__Activity__: Match the string "registers" against each line below, and copy every line that matches.

================

-- ==== Sys2Proof/Tests/Slice0.lean ====
section
/-! SUPPORT. Tests of one step each, with expected results from spec/95_test_vectors.md; and for every
statement with hypotheses a concrete input that meets them all, at the boundary values of each clause. -/

namespace Sys2Proof.Tests

open Sys2Proof Sys2Proof.Machine

/-! ### Helpers -/

/-- The state after a step, if there is one. -/
def after (r : Result) : Option State :=
  match r with
  | .next t => some t
  | .fault _ => none
  | .refused _ => none

/-- The reset state with events to come. -/
def ready (events : List Event) : State := { State.reset with inputs := events }

/-- A state that differs from reset in every piece: used counts, pending triggers, flags set, phases under way,
context 0x11 (Receiving, `DW_EN`). -/
def busy (events : List Event) : State :=
  { count := ((State.reset.count.set 6 44).set 19 4294967295).set 1 1
    trig := (State.reset.trig.set 6 true).set 7 true
    flag := State.reset.flag.set 0 true |>.set 1 true
    div4 := 2
    div50 := 7
    ctx := 0x11
    inputs := events
    responses := [⟨.ok, 9⟩] }

/-- The reset state with one word to come. -/
def send (w : CmdWord) : State := ready [.step (.command w)]

/-- Channel `i` of the reset state with the given count, trigger and context. -/
def channelState (i : Channel) (ctx v : Word) (t : Bool) : State :=
  { State.reset with ctx := ctx, count := State.reset.count.set i v, trig := State.reset.trig.set i t }

/-- The reset state with the given phases and flags. -/
def dividerState (d4 : BitVec 2) (d50 : BitVec 6) (f40 f500 : Bool) : State :=
  { State.reset with div4 := d4, div50 := d50, flag := #v[f40, f500] }

/-- The response of one command word from `busy`, and what it read or wrote. -/
def answerOf (w : CmdWord) : Option Response :=
  (after (step (busy [.step (.command w)]))).bind fun t => t.responses.getLast?

/-! ### WellFormed: one ill-formed term for each check (spec/30_encoding.md R58) -/

theorem test_wf_channel : ∀ v, (Instr.arm 20 v).wf = false ∧ (Instr.arm 19 v).wf = true := fun _ => ⟨rfl, rfl⟩
theorem test_wf_channel_of_each : (Instr.rdcnt 20).wf = false ∧ (Instr.rdtrig 20).wf = false ∧
    (Instr.take 20).wf = false ∧ (Instr.take 255).wf = false ∧ (Instr.take 19).wf = true := by decide
theorem test_wf_flag : (Instr.rdflag 2).wf = false ∧ (Instr.takef 2).wf = false ∧ (Instr.takef 1).wf = true := by
  decide
theorem test_wf_context_mode : (Instr.setctx 6).wf = false ∧ (Instr.setctx 7).wf = false ∧
    (Instr.setctx 5).wf = true := by decide
theorem test_wf_context_reserved : (Instr.setctx 8).wf = false ∧ (Instr.setctx 0x100).wf = false ∧
    (Instr.setctx 0x80000000).wf = false ∧ (Instr.setctx 0xF5).wf = true := by decide

/-! ### Decoding: words of spec/95_test_vectors.md sections 2.1 and 2.2, every constructor -/

theorem test_decode_nop : decode (.command 0x0000000000000000) = .instr .nop := by decide
theorem test_decode_arm : decode (.command 0x010600000000003C) = .instr (.arm 6 60) ∧
    decode (.command 0x01130000FFFFFFFF) = .instr (.arm 19 4294967295) ∧
    decode (.command 0x010A000000000000) = .instr (cancel 10) := by decide
theorem test_decode_rdcnt : decode (.command 0x0201000000000000) = .instr (.rdcnt 1) := by decide
theorem test_decode_rdtrig : decode (.command 0x030D000000000000) = .instr (.rdtrig 13) := by decide
theorem test_decode_take : decode (.command 0x0406000000000000) = .instr (.take 6) := by decide
theorem test_decode_rdflag : decode (.command 0x0500000000000000) = .instr (.rdflag 0) ∧
    decode (.command 0x0501000000000000) = .instr (.rdflag 1) := by decide
theorem test_decode_takef : decode (.command 0x0600000000000000) = .instr (.takef 0) ∧
    decode (.command 0x0601000000000000) = .instr (.takef 1) := by decide
theorem test_decode_setctx : decode (.command 0x0700000000000000) = .instr (.setctx 0) ∧
    decode (.command 0x07000000000000F5) = .instr (setctxFields .powerSaving true true true true) := by decide
theorem test_decode_rdctx : decode (.command 0x0800000000000000) = .instr .rdctx := by decide
theorem test_decode_tick : decode .tick = .instr .tick := by decide
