-- ==== Sys2Proof/Machine/State.lean ====
section
/-! DEFINITION. The state of one engine instance with its ports, the reasons a step can stop, and the state after reset
(10_state.md, 20_memory.md R30, R31, 70 R150). -/

namespace Sys2Proof.Machine

/-- The engine's six faults (R125). The fault entry `State.raise` records one in FLT and LASTERR and the engine goes on
to the next command (R131, R135): a NEXT state. No step of this model answers `Host.Outcome.fault`, because the spec
has no fault that stops the engine. -/
inductive Fault where
  /-- code 1; raised by CPROC.UNSET and CPROC.BAD (R126); safe, the spec's own behaviour -/
  | cfgMode
  /-- code 2; raised by CPROC.ENC, CPROC.DEC, HDIGEST when DIN delivers `Err` (R127); safe, the spec's own behaviour -/
  | streamIn
  /-- code 3; raised by CPROC.ENC, CPROC.DEC, HDIGEST when the sink answers `err` (R128); safe, the spec's own behaviour -/
  | streamOut
  /-- code 4; raised at decode on an illegal word (R132); safe, the spec's own behaviour -/
  | illegalCmd
  /-- code 5; raised by CPROC.ENC, CPROC.DEC, GETKEY while `KEYV = 0` (R129); safe, the spec's own behaviour -/
  | keyUnset
  /-- code 6; raised by HDIGEST on the byte that does not fit the message buffer (R130); safe, the spec's own behaviour -/
  | msgOverflow
deriving DecidableEq, Repr

/-- Why the model has no meaning for an instruction. -/
inductive Refusal where
  /-- an arm of `exec` without a meaning; safe. No arm answers it: every row of the table has its meaning. -/
  | notModelled (mnemonic : String)
deriving DecidableEq, Repr

/-- The digest size of the instance (R20). -/
inductive HSize where
  | h256
  | h512
deriving DecidableEq, Repr

/-- The two defined values of CPROC's mode operand (R52, R66). -/
inductive Mode where
  | enc
  | dec
deriving DecidableEq, Repr

/-- Whose working registers a stream command uses (R32: the two units are independent). -/
inductive StreamUnit where
  | cipher
  | hash
deriving DecidableEq, Repr

/-- A token of the data-in channel (R31): `Byte(b)`, `End`, `Err`. -/
inductive DinToken where
  | byte (b : Byte)
  | endTok
  | errTok
deriving DecidableEq, Repr

/-- A token of the data-out channel (R31): `Byte(b)`, `End`. -/
inductive DoutToken where
  | byte (b : Byte)
  | endTok
deriving DecidableEq, Repr

/-- The sink's answer to one DOUT write (R31). -/
inductive Answer where
  | ok
  | err
deriving DecidableEq, Repr

/-- One DOUT write that the sink has answered (R31). -/
structure DoutEvent where
  token : DoutToken
  answer : Answer
deriving DecidableEq, Repr

/-- The message buffer `MSG` (R33): the bytes that differ from what an unlisted address reads as, addresses rising. -/
abbrev Memory := List Host.Cell

/-- Where the engine stands in the command loop (R115): at command position, or waiting inside a command at one port
transfer (R46). -/
inductive Phase where
  /-- in `CmdRead()` at command position -/
  | idle
  /-- SETKEY, in `CmdRead()` for the next payload word; the words taken so far (R76) -/
  | payload (got : List Word)
  /-- STAT, in `RspWrite` (R117) -/
  | stat
  /-- GETKEY, in `RspWrite` of `KEY[j]` (R77) -/
  | getkey (j : Nat)
  /-- CPROC, in `DinRead()` of ReadBlock (R75) -/
  | read (m : Mode)
  /-- CPROC, in `DoutWrite` of byte `k` of the block (R74) -/
  | write (m : Mode) (k : Nat)
  /-- HDIGEST, in `DinRead()` of the copy loop (R100) -/
  | copy
  /-- HDIGEST, in `DoutWrite` of byte `k` of the digest (R100) -/
  | digest (k : Nat)
  /-- the final `DoutWrite(End)` of a command without a fault so far (R78, R100) -/
  | lastEnd (u : StreamUnit)
  /-- on a fault path, in `DinRead()`, discarding the rest of the packet (R128, R130) -/
  | drain (u : StreamUnit) (f : Fault)
  /-- on a fault path, in the `DoutWrite(End)` whose answer is ignored (R127, R128, R130) -/
  | release (u : StreamUnit) (f : Fault)
deriving DecidableEq, Repr

/-- The state of one engine instance, the items its environment has offered, and the items it has put out. -/
structure State where
  /-- `KEY[0..7]` (R12) -/
  key : KeyWords
  /-- `KEYV` (R12) -/
  keyv : Bool
  /-- `FLT` as stored; read it through `State.fltRead`, which hardwires bits 0 and 7 (R17) -/
  flt : BitVec 8
  /-- `LASTERR` (R18) -/
  lasterr : BitVec 4
  /-- `HSIZE` (R20) -/
  hsize : HSize
  /-- working registers of the cipher unit (R14, R15) -/
  cipher : CipherRegs
  /-- working registers of the hash unit (R21, R22) -/
  hash : HashRegs
  /-- `MSG` (R23, R33) -/
  msg : Memory
  /-- `LEN` (R23) -/
  len : Nat
  /-- where the engine stands in the command loop (R115, R46) -/
  phase : Phase
  /-- the level of `rst` (R30, R150) -/
  rst : Bool
  /-- the level of the strap `cfg_hsize` (R20, R30) -/
  cfgHsize : Bool
  /-- CMD: words offered and not yet taken, in order (R13, R30) -/
  cmd : List Word
  /-- DIN: tokens offered and not yet taken, in order (R31) -/
  din : List DinToken
  /-- the sink's answers to the next DOUT writes, in order (R31) -/
  sink : List Answer
  /-- the sink's answer to every write after those; `none`: it does not take the item (R46) -/
  sinkAfter : Option Answer
  /-- DOUT: the writes the sink has answered, oldest first (R31) -/
  dout : List DoutEvent
  /-- how many more RSP words the host takes; `none`: no limit (R46) -/
  rspRoom : Option Nat
  /-- RSP: the words written, oldest first (R30) -/
  rsp : List Word
  /-- the model's own: free values drawn so far (log entry 10) -/
  draws : Nat
  /-- the parameters of the instance (R7, log entry 11); no step changes them -/
  cfg : Config
deriving DecidableEq, Repr

/-- The size the strap selects (R20): 1 selects 256, 0 selects 512. -/
def strapSize (strap : Bool) : HSize := if strap then .h256 else .h512

/-- The cipher unit's working registers after reset. DESIGN CHOICE (log entry 2), unsafe: R25 says "unspecified". -/
def CipherRegs.atReset : CipherRegs :=
  { a := 0, b := 0, ibuf := #v[0, 0, 0, 0, 0, 0, 0, 0], icnt := 0, rnd := 0, eos := false }

/-- The hash unit's working registers after reset. DESIGN CHOICE (log entry 2), unsafe: R25 says "unspecified". -/
def HashRegs.atReset : HashRegs := { h := 0, n := 0, sigma := 0, kh := 0, t := 0, m := 0 }

/-- The key registers after reset. DESIGN CHOICE (log entry 1), unsafe: R25 says "no value"; `KEYV = 0` guards every read. -/
def keyAtReset : KeyWords := #v[0, 0, 0, 0, 0, 0, 0, 0]

/-- The instance `c` right after reset is released with the strap at `strap` (R25, R150), nothing offered on any port
(log entry 5), the sink and the host taking everything (log entry 6). -/
def State.resetWith (strap : Bool) (c : Config) : State where
  key := keyAtReset
  keyv := false
  flt := 0
  lasterr := 0
  hsize := strapSize strap
  cipher := .atReset
  hash := .atReset
  msg := []
  len := 0
  phase := .idle
  rst := false
  cfgHsize := strap
  cmd := []
  din := []
  sink := []
  sinkAfter := some .ok
  dout := []
  rspRoom := none
  rsp := []
  draws := 0
  cfg := c

/-- The machine right after reset: strap at 0 (log entry 3), the parameters of `resetConfig` (log entries 7 to 9). -/
def State.reset : State := State.resetWith false resetConfig

end Sys2Proof.Machine
end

================

__Task answer__:
/-- Whose working registers a stream command uses (R32: the two units are independent). -/
  /-- working registers of the cipher unit (R14, R15) -/
  /-- working registers of the hash unit (R21, R22) -/
/-- The cipher unit's working registers after reset. DESIGN CHOICE (log entry 2), unsafe: R25 says "unspecified". -/
/-- The hash unit's working registers after reset. DESIGN CHOICE (log entry 2), unsafe: R25 says "unspecified". -/
/-- The key registers after reset. DESIGN CHOICE (log entry 1), unsafe: R25 says "no value"; `KEYV = 0` guards every read. -/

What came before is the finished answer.